Josh Engels said he left Google DeepMind’s AGI safety team three weeks before announcing on September 12, 2026, that he had joined METR, an organization focused on evaluating advanced AI systems and investigating misalignment. He said the move reflected his concern that frontier-AI capabilities could advance faster than the methods used to align and evaluate them.
Josh Engels moved from Google DeepMind to METR
Engels said he enjoyed his work at Google DeepMind and had turned down offers from Anthropic and OpenAI. He said the stakes surrounding advanced AI had become high enough for him to focus on independent evaluation and alignment research at METR.
Why recursive self-improvement worries Engels
Engels’ central technical concern is recursive self-improvement, a scenario in which an AI system helps create or improve more capable successor systems. Each generation could then contribute to the next, creating a feedback loop in which capability growth becomes harder to evaluate and control.
The safety question is whether alignment methods can keep pace with that process. Alignment refers to the work of making an AI system reliably follow human goals and constraints, including in situations its developers did not anticipate. Engels said researchers do not currently know how to make systems safe enough for recursive self-improvement.

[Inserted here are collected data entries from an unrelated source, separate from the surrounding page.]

/-- The smallest naturally aligned range, of a power of two bytes, that holds a range within one 256-byte block: what a read
takes of it (R306). -/
def alignedSpan (a n : Nat) : Nat × Nat :=
  let k := (([1, 2, 4, 8, 16, 32, 64, 128] : List Nat).find? fun k => decide (a % k + n ≤ k)).getD 256
  (a / k * k, k)

/-- What a transfer asks of peers: of each 256-byte block that its parts touch on PEER pages, one range (R306). -/
def peerBlocks (ps : List (Page × (Nat × Nat))) : List (Page × (Nat × Nat)) :=
  let pieces := (ps.filter fun p => p.1.tier == .peer).flatMap fun p => (chunks 256 p.2.1 p.2.2).map fun r => (p.1, r)
  ((pieces.map fun p => p.2.1 / 256).eraseDups).filterMap (spanOf pieces)

/-- Issue the requests that carry a transfer's bytes on PEER pages. -/
def State.askPeers (s : State) (o : Op) (x : Xfer) (blocks : List (Page × (Nat × Nat)))
    (data : Nat × Nat → Option (List (Option Byte))) : State :=
  let s1 := s.setOp { o with kind := .xfer { x with asked := true }, used := blocks.map fun b => b.1.span (dw b.2.1) }
  blocks.foldl (fun t b =>
    let r := alignedSpan b.2.1 b.2.2
    let req := match data b.2 with
      | some bs => pageReq b.1 (dw b.2.1) (.drain o.id b.2.1 bs)
      | none => pageReq b.1 (dw r.1) (.fill o.id r.1 r.2)
    let r : Op := { o with id := t.nextId, ctr := none, dst := [], rd := [], wr := [], used := [b.1.span (dw b.2.1)]
                           kind := .peer (t.withRoom t.nextId req) }
    { t with ops := t.ops ++ [r], nextId := t.nextId + 1 }) s1

/-- Requests of a transfer are outstanding. -/
def State.peersPending (s : State) (id : Nat) : Bool :=
  s.ops.any fun o => match o.kind with
    | .peer r => (match r.kind with
      | .fill i _ _ => i == id
      | .drain i _ _ => i == id
      | _ => false)
    | _ => false

/-- The arrival barrier takes an arrival (R270). -/
def ABar.arrive (b : ABar) (failed : Bool) : ABar :=
  let c := if b.count = 0#16 then { b with fail := true } else { b with count := b.count - 1#16 }
  if failed then { c with fail := true } else c

def Group.abar (g : Group) (n : BitVec 4) : ABar := Tab.get {} g.abars n.toNat
def Group.setAbar (g : Group) (n : BitVec 4) (b : ABar) : Group := { g with abars := Tab.set {} n.toNat b g.abars }

/-- COUNT of a barrier has come to 0: the fibres at its AWAIT go on, each with NOT FAIL in its predicate (R271). -/
def Group.releaseAbar (g : Group) (n : BitVec 4) (cycle : Nat) : Group :=
  if (g.abar n).count = 0#16 then
    g.mapFibres fun _ f => match f.stat with
      | .wait (.abar k p) => if k = n then (f.advance cycle).setP p (!(g.abar n).fail) else f
      | _ => f
  else g

/-- Arrival, or the completion of a PUT, as one step (R262); a failure is reported (R277). -/
def State.xferDone (s : State) (o : Op) (x : Xfer) (st : BufState) (status : BitVec 8) (va : Nat) (fl : Flags) : State :=
  let s1 := s.updGroup o.fib.g fun g =>
    let b := g.buf x.buf.toNat
    let g1 := { g with bufs := Tab.set {} x.buf.toNat { b with state := st, held := false, status } g.bufs }
    let g2 := match x.ab with
      | some n => (g1.setAbar n ((g1.abar n).arrive (status != 0#8))).releaseAbar n s.cycle
      | none => g1
    g2.markTasks
  let s2 := (s1.land o 0 0 0 fl).settleTrans o.fib.g
  if status = 0#8 then s2 else s2.asyncFail o status (dw va)

/-- Write the box into its buffer. -/
def State.fillBuf (s : State) (o : Op) (x : Xfer) (bs : List Byte) : State :=
  s.updGroup o.fib.g fun g => g.scratchWrite (g.buf x.buf.toNat).lo bs

/-! ### Migration counters (R241) -/

/-- One touch of a FAR page by a FETCH. A MIG_BASE that is not a multiple of 32 × 2^n counts nothing (DESIGN CHOICE,
assumption 45). -/
def State.migrate (s : State) (o : Op) (p : Page) (va : Nat) : State :=
  match s.ptLog with
  | none => s
  | some n =>
    let base := bits s.regs.migBase.toNat 29 0
    if !p.mig || p.tier != .far || base % (32 * 2 ^ n) != 0 then s else
    let a := base + 4 * p.idx
    let c := min 0xFFFFFFFF (s.sramWord a 4 + 1)
    let s1 := s.sramWrite a (leBytes 4 c)
    if c = 2 ^ (4 + 2 * p.thr) ∧ s.sramWord a 4 ≠ c then
      let as := (s.ctx o.ctx).asid
      let q := 0x11 + 2 ^ 16 * as.toNat + 2 ^ 32 * (s.genOf as).toNat + 2 ^ 40 * o.core
      s1.postFault o.ctx [dw q, dw (va - p.off (dw va)), dw c, 0#64]
    else s1

/-- Each FAR page counts once. -/
def State.migrateAll (s : State) (o : Op) (ps : List (Page × (Nat × Nat))) : State :=
  (ps.foldl (fun (t : State × List Nat) p =>
    if t.2.contains p.1.idx then t else (t.1.migrate o p.1 p.2.1, p.1.idx :: t.2)) (s, [])).1

/-! ### REDT (R266) -/

/-- The sum of one element over the sources, with its flags. -/
def redtElem (t : Ty) (cs : List Nat) : Nat × Flags :=
  if t.isFloat then
    let ws := cs.map fun c => if t = .f32 then (c, 0#7) else roundTo .f32 .rne false (decodeNum t c)
    let wide := ws.map (·.1)
    let (acc, fl) := (wide.drop 1).foldl (fun (a : Nat × Flags) c =>
      let (v, f) := fadd .f32 .rne false a.1 c
      (v, a.2 ||| f)) (wide.headD 0, mergeFlags (ws.map (·.2)))
    if t = .f32 then (acc, fl)
    else
      let (v, f) := roundTo t .rne false (decodeNum .f32 acc)
      (v, fl ||| f)
  else intResult t false ((cs.map (Ty.toI t)).foldl (· + ·) 0)

/-- The box that a REDT returns. -/
def redtBox (x : Shape) (boxes : List (List Byte)) : List Byte × Flags :=
  let w := x.fmt.width
  let n := x.total * 8 / w
  let ns := boxes.map leNat
  let rs := (List.range n).map fun j => redtElem x.fmt (ns.map fun v => v / 2 ^ (w * j) % 2 ^ w)
  (leBytes x.total (packCodes w (rs.map (·.1))), mergeFlags (rs.map (·.2)))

That is a warning about a potential future pathway, not proof that recursive self-improvement is already occurring in public AI systems. Nor does Engels’ five-year horizon establish that catastrophic harm will happen within five years. He said he did not know the exact probability; his point was that he considered the risk high enough to demand more time and stronger evaluation.
What Engels will investigate at METR
Engels said his work at METR will focus on three connected questions:
- Where does misalignment arise during training?
- Are current mitigations sufficient?
- Is alignment research making enough progress to solve the problem?
METR’s work, as described in Engels’ role and the organization’s reported focus, involves evaluating frontier AI systems for autonomous capabilities and potential catastrophic risks. For Engels, that means examining what advanced systems can do, how reliably they follow intended instructions and whether existing safeguards match their capabilities.
He has argued that AI development should be paced so capabilities do not outrun the ability to align models and determine how aligned current systems actually are. That proposal is a call for additional time and evaluation, not a claim that development has already crossed an irreversible threshold.